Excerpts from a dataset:
-- ==== Sys2Proof/Laws/Tick.lean ====
section
/-!
SUPPORT. The laws of a cycle: what its parts leave alone.
-/
namespace Sys2Proof.Machine

@[simp] theorem Hw.cycled_tim (s : Hw) : s.cycled.tim = s.tim := rfl
@[simp] theorem Hw.cycled_regs (s : Hw) : s.cycled.regs = s.regs := rfl
@[simp] theorem Hw.cycled_clk (s : Hw) : s.cycled.clk = s.clk + 4 := rfl

/-- The standing of TM's clock touches TM alone. -/
theorem Hw.tickSlept_rest (s : Hw) :
    s.tickSlept.tim = s.tim ∧ s.tickSlept.regs = s.regs ∧ s.tickSlept.cap = s.cap ∧ s.tickSlept.hsk = s.hsk ∧ s.tickSlept.pwr = s.pwr := by
  unfold Hw.tickSlept Hw.onlyIf; split <;> exact ⟨rfl, rfl, rfl, rfl, rfl⟩

/-- Where a ring lies depends on the registers and on what its function captured. -/
theorem Hw.ringInHost_congr {a b : Hw} (h : a.regs = b.regs) (k : a.cap = b.cap) (d r : Nat) : a.ringInHost d r = b.ringInHost d r := by
  have q : ∀ f, a.rd f = b.rd f := by intro f; unfold Hw.rd Hw.word; rw [h]
  have c : ∀ f, a.capRd f = b.capRd f := by intro f; unfold Hw.capRd; rw [k]
  unfold Hw.ringInHost
  simp only [Hw.ringState, q, c]

/-- So do the domains that wait to be turned off. -/
theorem Hw.offDue_congr {a b : Hw} (h : a.regs = b.regs) (k : a.cap = b.cap) : a.offDue = b.offDue := by
  have r : ∀ f, a.rd f = b.rd f := by intro f; unfold Hw.rd Hw.word; rw [h]
  have l : a.liveFns = b.liveFns := by unfold Hw.liveFns; rw [h]; simp only [Hw.st, r]
  have fi : ∀ d, a.fnIn d = b.fnIn d := by
    intro d; funext f; unfold Hw.fnIn; cases f <;> simp only [Hw.ringInHost_congr h k]
  unfold Hw.offDue Hw.domIdle Hw.domFns Hw.cond Hw.st Hw.word
  simp only [r, l, fi, h]
/-- With no change of power state under way or due and out of Rest, the power controller leaves the time alone. -/
theorem Hw.powerWatch_tim {h : Hw} (a1 : h.rd PWR_STATE_STATUS.BUSY ≠ 1) (a2 : h.powerState ≠ 3) (a3 : h.pwr.todo = [])
    (a4 : h.pwr.trimDue = []) : h.powerWatch.tim = h.tim := by
  have w : ∀ (h : Hw) k, h.rd PWR_STATE_STATUS.BUSY ≠ 1 → h.powerState ≠ 3 → h.wakeFire k = h := by
    intro h k b1 b2; unfold Hw.wakeFire; simp [b1, b2]
  unfold Hw.powerWatch Hw.onlyIf; dsimp only
  by_cases hc : h.pwr.target = 3 ∧ h.trkWatching (15 + h.aonRd PWR_REST_CFG.REST_CH) = true
  · rw [if_pos hc, w _ 1 (by exact a1) (by exact a2), w _ 5 (by exact a1) (by exact a2)]; unfold Hw.trimLate; simp [a3, a4, Hw.modPwr]
  · rw [if_neg hc, w _ 1 a1 a2, w _ 5 a1 a2]; unfold Hw.trimLate; simp [a3, a4]

/-- With no domain waiting to be turned off none is. -/
theorem Hw.offAll_none {h : Hw} (q : h.offDue = []) : h.offAll = h := by
  unfold Hw.offAll; rw [q]; rfl

end Sys2Proof.Machine
end

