theorem handoverReqRx_completes : Claims.handoverReqRx := fun _ hlinkUp hpaired =>
  next_on (if_pos ⟨hlinkUp, hpaired⟩)

theorem handoverAckRx_completes : Claims.handoverAckRx := fun _ hlinkUp hrole =>
  next_on (if_pos ⟨hlinkUp, hrole⟩)

theorem yieldRx_completes : Claims.yieldRx := fun _ hlinkUp hpaired hrole hclaimEn hroleConflict =>
  next_on (by simp [Hw.claim, Hw.yieldRx, hlinkUp, hpaired, hrole, hclaimEn, hroleConflict])

theorem handoverAckTimeout_completes : Claims.handoverAckTimeout := fun _ hrole hforward =>
  next_on (by simp [Hw.yieldAbort, hrole, hforward])

end Sys2Proof.Machine

namespace Sys2Proof
open Machine

/-- Settles O57: each row, under its conditions, has the effect named. -/
theorem roleAndHandoverCommandsComplete : Obligations.RoleAndHandoverCommandsComplete :=
  ⟨twnActInChange_completes, twnActInChange_lost_completes, twnActInChange_split_completes, claimHoldExpire_completes,
    contentionWindowEnd_completes, contentionWindowEnd_wait_completes, handoverClaimTimeout_completes, handover_completes,
    handoverReqRx_completes, handoverAckRx_completes, yieldRx_completes, handoverAckTimeout_completes⟩

end Sys2Proof
end

section
/-!
SUPPORT. Where the commands of the end of handovers, heartbeats and link training complete, and the settlement of the
statement about them.
-/
namespace Sys2Proof.Machine

/-- The two ways to write a choice by a Boolean that is negated. -/
theorem ite_not_bool {α : Type} (b : Bool) (x y : α) : (if (!b) = true then x else y) = if b = true then y else x := by
  cases b <;> rfl

theorem handoverDrainExpire_completes : Claims.handoverDrainExpire := fun _ hrole hforward =>
  next_on (if_pos ⟨hrole, hforward⟩)

theorem handoverPortsOff_completes : Claims.handoverPortsOff := fun _ hrole hdrained hportState =>
  next_on (if_pos ⟨hrole, hdrained, hportState⟩)

theorem heartbeatTx_completes : Claims.heartbeatTx := fun _ hlinkSends =>
  next_on (if_pos hlinkSends)

theorem heartbeatRx_completes : Claims.heartbeatRx := fun bs d n s hup =>
  show execHeartbeatRx bs d s n = _ from next_on ((if_neg (by simp [hup])).trans (ite_not_bool _ _ _))

theorem heartbeatMiss_completes : Claims.heartbeatMiss := fun s hup hfew =>
  show execHeartbeatMiss s = _ from next_on ((if_neg (by simp [hup])).trans (if_neg (Nat.not_le.mpr hfew)))

theorem heartbeatMiss_fifth_completes : Claims.heartbeatMiss_fifth := fun _ hlinkUp hmisses hlinkState =>
  next_on (by simp [Hw.beatMiss, Hw.linkFault, hlinkUp, hmisses, hlinkState])

theorem twinTrainComplete_completes : Claims.twinTrainComplete := fun inv r k s htwinLink hlinkState htest hkge =>
  show execTwinTrainComplete inv (some r) k s = _ from
    next_on (by simp [Hw.trained, htwinLink, hlinkState, htest, hkge])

Task goal:
Filter the records for lines containing the word "fnIn" and copy each one.

The completed task:
  have fi : ∀ d, a.fnIn d = b.fnIn d := by
    intro d; funext f; unfold Hw.fnIn; cases f <;> simp only [Hw.ringInHost_congr h k]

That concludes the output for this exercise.